In this tutorial, we will learn how to select the columns that are numeric from a dataframe containing columns of different datatype. We will use dplyr’s select() function in combination with where() and is.numeric() functions to select the numeric columns.
Let us first load tidyverse and palmer penguin datasets to illustrate selecting numerical variables.
library(tidyverse) library(palmerpenguins)
select() frunction we will be using is from dplyr package and here check the installed dplyr version.
packageVersion("dplyr") ## [1] '1.0.8'
By looking at the penguins data we can see we have factor variables, integer and double variables.
penguins ## # A tibble: 344 × 8 ## species island bill_length_mm bill_depth_mm flipper_length_mm body_mass_g ## <fct> <fct> <dbl> <dbl> <int> <int> ## 1 Adelie Torgersen 39.1 18.7 181 3750 ## 2 Adelie Torgersen 39.5 17.4 186 3800 ## 3 Adelie Torgersen 40.3 18 195 3250 ## 4 Adelie Torgersen NA NA NA NA ## 5 Adelie Torgersen 36.7 19.3 193 3450 ## 6 Adelie Torgersen 39.3 20.6 190 3650 ## 7 Adelie Torgersen 38.9 17.8 181 3625 ## 8 Adelie Torgersen 39.2 19.6 195 4675 ## 9 Adelie Torgersen 34.1 18.1 193 3475 ## 10 Adelie Torgersen 42 20.2 190 4250 ## # … with 334 more rows, and 2 more variables: sex <fct>, year <int>
Select All Numerical Columns, without using the names
We can select all the numerical columns from the dataframe without actually specifying the names of the numerical columns by using their datatypes. is.numeric() function can tell us if the variable is numerical or not. is.numeric identifies both double and integer variables as numeric.

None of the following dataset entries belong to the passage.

-- ==== Sys2Proof/Machine/KeyPayload.lean ====
section
/-! DEFINITION. The masking-key and payload commands (44_key_payload.md R155-R160). -/

namespace Sys2Proof.Machine

/-- `GET_KEY` (R155). -/
def execGetKey (s : State) : Out :=
  if !have2 s.buf then raise s .headerIncomplete
  else if !maskBit s.buf then answer s nullResponse
  else if !headerResident s.buf then raise s .headerIncomplete
  else answer s (outResponse (keyBytes s.buf))

/-- The frame with its key replaced: the old mask removed and the new one applied (R156, D13). -/
def rekeyedFrame (b key : Bytes) : Bytes :=
  slice b 0 (keyoff b) ++ key ++ transform (transform (wirePayload b) (keyBytes b)) key

/-- The frame with a key inserted before its payload, which is masked as the mask bit is set (R156, C1). -/
def keyedFrame (b key : Bytes) : Bytes :=
  [byteAt b 0, byteAt b 1 ||| M_MASK] ++ slice b 2 (keyoff b) ++ key ++ transform (wirePayload b) key

/-- `SET_KEY` (R156). The capacity test is the insertion path's alone: a replaced key changes no length. -/
def execSetKey (key : Bytes) (s : State) : Out :=
  if !keyValid key then raise s .wrongLength
  else if !headerResident s.buf then raise s .headerIncomplete
  else if maskBit s.buf then answer (s.setBuf (rekeyedFrame s.buf key)) okResponse
  else if !fitsBuffer s.cfg (s.len + 4) then raise s .overflow
  else answer (s.setBuf (keyedFrame s.buf key)) okResponse

/-- The frame with its key stripped, the mask bit cleared and the payload unmasked (R157). -/
def unkeyedFrame (b : Bytes) : Bytes :=
  [byteAt b 0, byteAt b 1 &&& M_LEN7] ++ slice b 2 (keyoff b) ++ transform (wirePayload b) (keyBytes b)

/-- `REMOVE_KEY` (R157). -/
def execRemoveKey (s : State) : Out :=
  if !have2 s.buf then raise s .headerIncomplete
  else if !maskBit s.buf then answer s nullResponse
  else if !headerResident s.buf then raise s .headerIncomplete
  else answer (s.setBuf (unkeyedFrame s.buf)) (outResponse (keyBytes s.buf))

/-- `GET_PAYLOAD` (R158): the null test is on the declared length; all resident bytes are returned. -/
def execGetPayload (s : State) : Out :=
  if !headerResident s.buf then raise s .headerIncomplete
  else if payloadLength s.buf = 0 then answer s nullResponse
  else answer s (outResponse (plainPayload s.buf))

/-- The frame with its payload replaced by the plaintext `data`; the length form is chosen afresh (R159). -/
def repayloadedFrame (b data : Bytes) : Bytes :=
  let l := encodeLength data.length
  let key := if maskBit b then keyBytes b else []
  let body := if maskBit b then transform data (keyBytes b) else data
  [byteAt b 0, (byteAt b 1 &&& M_MASK) ||| l.1] ++ l.2 ++ key ++ body

/-- `SET_PAYLOAD` (R159). -/
def execSetPayload (data : Bytes) (s : State) : Out :=
  if !headerResident s.buf then raise s .headerIncomplete
  else replaceBuffer s (repayloadedFrame s.buf data) okResponse

/-- The frame with its payload stripped: a 0-byte literal length, the mask bit and the key kept (R160). -/
def unpayloadedFrame (b : Bytes) : Bytes :=
  [byteAt b 0, byteAt b 1 &&& M_MASK] ++ (if maskBit b then keyBytes b else [])

/-- `REMOVE_PAYLOAD` (R160). -/
def execRemovePayload (s : State) : Out :=
  if !headerResident s.buf then raise s .headerIncomplete
  else if payloadLength s.buf = 0 then answer s nullResponse
  else answer (s.setBuf (unpayloadedFrame s.buf)) (outResponse (plainPayload s.buf))

end Sys2Proof.Machine
end

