/-- R114: `XFORM` in any state. -/
def Obligations.XformTransformsItsData : Prop :=
  (∀ rest, decodePacket (0x30#8 :: rest) = withOperands (fun kd => .xform kd.1 kd.2) (takeKeyData rest)) ∧
  ∀ (s : State) (key data : Bytes),
    (key.length ≠ 4 → Raises (.xform key data) s .wrongLength) ∧
    (key.length = 4 →
      Answers (.xform key data) s { err := .ok, null := false, val := 0, out := transform data key })

/-! ### Construction -/

/-- R120: `LOAD`. -/
def Obligations.LoadAdoptsItsBytes : Prop :=
  (∀ rest, decodePacket (0x01#8 :: rest) = withOperands .load (takeData rest)) ∧
  ∀ (s : State) (data : Bytes),
    (data.length < 2 → Raises (.load data) s .invalidArgumentShape) ∧
    (∀ m, 2 ≤ data.length → s.cfg.bufMax = some m → m < data.length → Raises (.load data) s .overflow) ∧
    (2 ≤ data.length → (∀ m, s.cfg.bufMax = some m → data.length ≤ m) →
      Rewrites (.load data) s data { err := .ok, null := false, val := 0, out := [] })

/-- R121: `APPEND`, with what appending keeps: once the length field is resident the declared length, once the
header is resident the payload offset and the key; the resident count grows by `DLEN`. -/
def Obligations.AppendExtendsTheBuffer : Prop :=
  (∀ rest, decodePacket (0x03#8 :: rest) = withOperands .append (takeData rest)) ∧
  ∀ (s : State) (data : Bytes),
    (∀ m, s.cfg.bufMax = some m → m < s.len + data.length → Raises (.append data) s .overflow) ∧
    ((∀ m, s.cfg.bufMax = some m → s.len + data.length ≤ m) →
      Rewrites (.append data) s (s.buf ++ data) { err := .ok, null := false, val := 0, out := [] }) ∧
    (lenFieldResident s.buf = true → lenFieldResident (s.buf ++ data) = true ∧
      payloadLength (s.buf ++ data) = payloadLength s.buf) ∧
    (headerResident s.buf = true → headerResident (s.buf ++ data) = true ∧
      payoff (s.buf ++ data) = payoff s.buf ∧
      (maskBit s.buf = true → keyBytes (s.buf ++ data) = keyBytes s.buf) ∧
      resident (s.buf ++ data) = resident s.buf + data.length)

/-- R122: `BUILD`: `PRES` bit 7, then the flags and the opcode, then the key length, then the frame and its size. -/
def Obligations.BuildWritesTheFrame : Prop :=
  (∀ rest, decodePacket (0x02#8 :: rest) = withOperands .build (takeDescriptor rest)) ∧
  ∀ (s : State) (d : Descriptor),
    (d.presBit7 = true → Raises (.build d) s .illegalCommand) ∧
    (d.presBit7 = false → descriptorOutOfRange d → Raises (.build d) s .outOfRange) ∧
    (d.presBit7 = false → ¬ descriptorOutOfRange d → (∃ k, d.maskingKey = some k ∧ k.length ≠ 4) →
      Raises (.build d) s .wrongLength) ∧
    (d.presBit7 = false → ¬ descriptorOutOfRange d → (∀ k, d.maskingKey = some k → k.length = 4) →
      let v (x : Option Byte) : Byte := x.getD 0
      let b0 := (v d.fin <<< 7) ||| (v d.rsv1 <<< 6) ||| (v d.rsv2 <<< 5) ||| (v d.rsv3 <<< 4) ||| v d.opcode
      let p := d.payload.getD []
      let l := encodeLength p.length
      let new := match d.maskingKey with
        | none   => [b0, l.1] ++ l.2 ++ p
        | some k => [b0, 0x80#8 ||| l.1] ++ l.2 ++ k ++ transform p k
      (∀ m, s.cfg.bufMax = some m → m < new.length → Raises (.build d) s .overflow) ∧
      ((∀ m, s.cfg.bufMax = some m → new.length ≤ m) →
        Rewrites (.build d) s new { err := .ok, null := false, val := 0, out := [] }))

/-- R123: what a successful `BUILD` guarantees. -/
def Obligations.BuiltFrameIsCompleteAndMinimal : Prop :=
  ∀ (s t : State) (d : Descriptor) (r : Response), (d.payload.getD []).length < 2 ^ 64 →
    exec (.build d) s = .next t → t.port = .response r → r.err = .ok →
    let p := d.payload.getD []
    headerResident t.buf = true ∧ payloadLength t.buf = p.length ∧ resident t.buf = p.length ∧
    Answers .isComplete t { err := .ok, null := false, val := 1, out := [] } ∧
    (t.cfg.rejects = [] → Answers .isValid t { err := .ok, null := false, val := 1, out := [] }) ∧
    Answers .getFin t { err := .ok, null := false, val := (d.fin.getD 0).setWidth 64, out := [] } ∧
    Answers .getRsv1 t { err := .ok, null := false, val := (d.rsv1.getD 0).setWidth 64, out := [] } ∧
    Answers .getRsv2 t { err := .ok, null := false, val := (d.rsv2.getD 0).setWidth 64, out := [] } ∧
    Answers .getRsv3 t { err := .ok, null := false, val := (d.rsv3.getD 0).setWidth 64, out := [] } ∧
    Answers .getOpcode t { err := .ok, null := false, val := (d.opcode.getD 0).setWidth 64, out := [] } ∧
    Answers .getMask t
      { err := .ok, null := false, val := if d.maskingKey.isSome then 1 else 0, out := [] } ∧
    (d.maskingKey = none → Answers .getKey t { err := .ok, null := true, val := 0, out := [] }) ∧
    (∀ k, d.maskingKey = some k → Answers .getKey t { err := .ok, null := false, val := 0, out := k }) ∧
    extw t.buf = (if p.length ≤ 125 then 0 else if p.length ≤ 65535 then 2 else 8)
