-- ==== Sys2Proof/Tests/Slice0.lean ====
section
/-! SUPPORT. The model's own tests. Expected results are the spec's: 95_test_vectors.md (section named at each
test), else hand calculation from the rule named. Each runs one step or one decoding. -/

namespace Sys2Proof.Tests

open Sys2Proof Sys2Proof.Machine

/-- A unit of capacity `max` whose buffer holds `b`. -/
def unit (max : Option Nat) (b : Bytes) : State :=
  { mem := Memory.ofBytes b, cmdIn := [], rst := false, port := .idle, cfg := { bufMax := max, rejects := [] } }

/-- A unit with the default parameters whose buffer holds `b`. -/
def frame (b : Bytes) : State := unit none b

def rOk : Response := { err := .ok, null := false, val := 0, out := [] }
def rNull : Response := { err := .ok, null := true, val := 0, out := [] }
def rVal (v : Val) : Response := { err := .ok, null := false, val := v, out := [] }
def rOut (o : Bytes) : Response := { err := .ok, null := false, val := 0, out := o }
def rErr (e : ErrorCode) : Response := { err := e, null := false, val := 0, out := [] }

/-- `o` is the next state that differs from `s` in holding `after` and having put out `r`. -/
def ends (o : Out) (s : State) (r : Response) (after : Bytes) : Bool :=
  match o with
  | .next t => t == { s with mem := Memory.ofBytes after, port := .response r }
  | _       => false

/-- The command `i` on a unit whose buffer holds `b`. -/
def does (b : Bytes) (i : Instr) (r : Response) (after : Bytes) : Bool := ends (exec i (frame b)) (frame b) r after

/-- A read: the buffer as before. -/
def reads (b : Bytes) (i : Instr) (r : Response) : Bool := does b i r b

/-- What a step puts on the port. -/
def puts (o : Out) (p : Port) : Bool :=
  match o with
  | .next t => t.port == p
  | _       => false

def hello : Bytes := [0x48, 0x65, 0x6C, 0x6C, 0x6F]
def frameA : Bytes := [0x81, 0x03, 0x61, 0x62, 0x63]
def plainHello : Bytes := [0x81, 0x05, 0x48, 0x65, 0x6C, 0x6C, 0x6F]
def maskedHello : Bytes := [0x81, 0x85, 0x37, 0xFA, 0x21, 0x3D, 0x7F, 0x9F, 0x4D, 0x51, 0x58]
def keyHello : Bytes := [0x37, 0xFA, 0x21, 0x3D]
def key1234 : Bytes := [0x01, 0x02, 0x03, 0x04]
def noFields : Descriptor := ⟨false, none, none, none, none, none, none, none⟩

/-! ### Well-formedness: each check refuses an ill-formed term -/

theorem keyEncodable_zeros (n : Nat) : keyEncodable (List.replicate n 0) = decide (n ≤ 255) := by
  rw [keyEncodable, List.length_replicate]

theorem wf_xform (key data : Bytes) : (Instr.xform key data).wf = (keyEncodable key && dataEncodable data) := rfl

theorem wf_build_key (key : Bytes) :
    (Instr.build { noFields with maskingKey := some key }).wf = (keyEncodable key && true) := rfl

theorem wf_build_payload (p : Bytes) : (Instr.build { noFields with payload := some p }).wf = dataEncodable p := rfl

theorem test_wf_key_too_long : (Instr.setKey (List.replicate 256 0)).wf = false :=
  (keyEncodable_zeros 256).trans (by decide)
theorem test_wf_key_longest : (Instr.setKey (List.replicate 255 0)).wf = true :=
  (keyEncodable_zeros 255).trans (by decide)
theorem test_wf_xform_key_too_long : (Instr.xform (List.replicate 256 0) []).wf = false := by
  rw [wf_xform, keyEncodable_zeros]
  decide
theorem test_wf_build_key_too_long :
    (Instr.build { noFields with maskingKey := some (List.replicate 256 0) }).wf = false := by
  rw [wf_build_key, keyEncodable_zeros]
  decide
theorem test_wf_l7u_escape : (Instr.hdrL7U ⟨0, 0, 0, 0, 0⟩ 126).wf = false := by decide
theorem test_wf_l7m_escape : (Instr.hdrL7M ⟨0, 0, 0, 0, 0⟩ 127).wf = false := by decide

/-- A sequence of 2^64 bytes has no `DLEN`. -/
theorem dataEncodable_too_long : dataEncodable (List.replicate (2 ^ 64) 0) = false := by
  rw [dataEncodable, List.length_replicate]
  decide

theorem test_wf_load_too_long : (Instr.load (List.replicate (2 ^ 64) 0)).wf = false := dataEncodable_too_long
theorem test_wf_append_too_long : (Instr.append (List.replicate (2 ^ 64) 0)).wf = false := dataEncodable_too_long
theorem test_wf_setPayload_too_long : (Instr.setPayload (List.replicate (2 ^ 64) 0)).wf = false :=
  dataEncodable_too_long
theorem test_wf_xform_data_too_long : (Instr.xform [] (List.replicate (2 ^ 64) 0)).wf = false := by
  rw [wf_xform, dataEncodable_too_long]
  rfl
theorem test_wf_build_payload_too_long :
    (Instr.build { noFields with payload := some (List.replicate (2 ^ 64) 0) }).wf = false :=
  (wf_build_payload _).trans dataEncodable_too_long

/-! ### Decoding: every constructor, from words written out (30_encoding.md R72, R74-R76, R61; section 2.10) -/

theorem test_decode_construction :
    decodePacket [0x01#8, 0, 0, 0, 0, 0, 0, 0, 5, 0x81, 0x03, 0x61, 0x62, 0x63] = .command (.load frameA) [] ∧
    decodePacket [0x03#8, 0, 0, 0, 0, 0, 0, 0, 2, 0x7E, 0x01] = .command (.append [0x7E, 0x01]) [] ∧
    decodePacket [0x02#8, 0x00] = .command (.build noFields) [] ∧
    decodePacket [0x02#8, 0x20, 4, 1, 2, 3, 4] = .command (.build { noFields with maskingKey := some key1234 }) [] ∧
    decodePacket [0x02#8, 0x51, 1, 1, 0, 0, 0, 0, 0, 0, 0, 3, 0x61, 0x62, 0x63] =
      .command (.build { noFields with fin := some 1, opcode := some 1, payload := some [0x61, 0x62, 0x63] }) [] := by
  decide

And where() function is a selection helper that selects the variables for which a function returns TRUE. In our example is.numeric() is true for numerical variables FALSE for others.
penguins %>% select(where(is.numeric))
## # A tibble: 344 × 5 ## bill_length_mm bill_depth_mm flipper_length_mm body_mass_g year ## <dbl> <dbl> <int> <int> <int> ## 1 39.1 18.7 181 3750 2007 ## 2 39.5 17.4 186 3800 2007 ## 3 40.3 18 195 3250 2007 ## 4 NA NA NA NA 2007 ## 5 36.7 19.3 193 3450 2007 ## 6 39.3 20.6 190 3650 2007 ## 7 38.9 17.8 181 3625 2007 ## 8 39.2 19.6 195 4675 2007 ## 9 34.1 18.1 193 3475 2007 ## 10 42 20.2 190 4250 2007 ## # … with 334 more rows
Get this error? “Predicate functions must be wrapped in `where()`”.
Often we might tend to forget using where() function when trying to select numerical columns like this.
penguins %>% select(is.numeric)
However, this would give us the following warning once advising us to use where() and give the same results for now.
## Warning: Predicate functions must be wrapped in `where()`. ## ## # Bad ## data %>% select(is.numeric) ## ## # Good ## data %>% select(where(is.numeric)) ## ## ℹ Please update your code. ## This message is displayed once per session.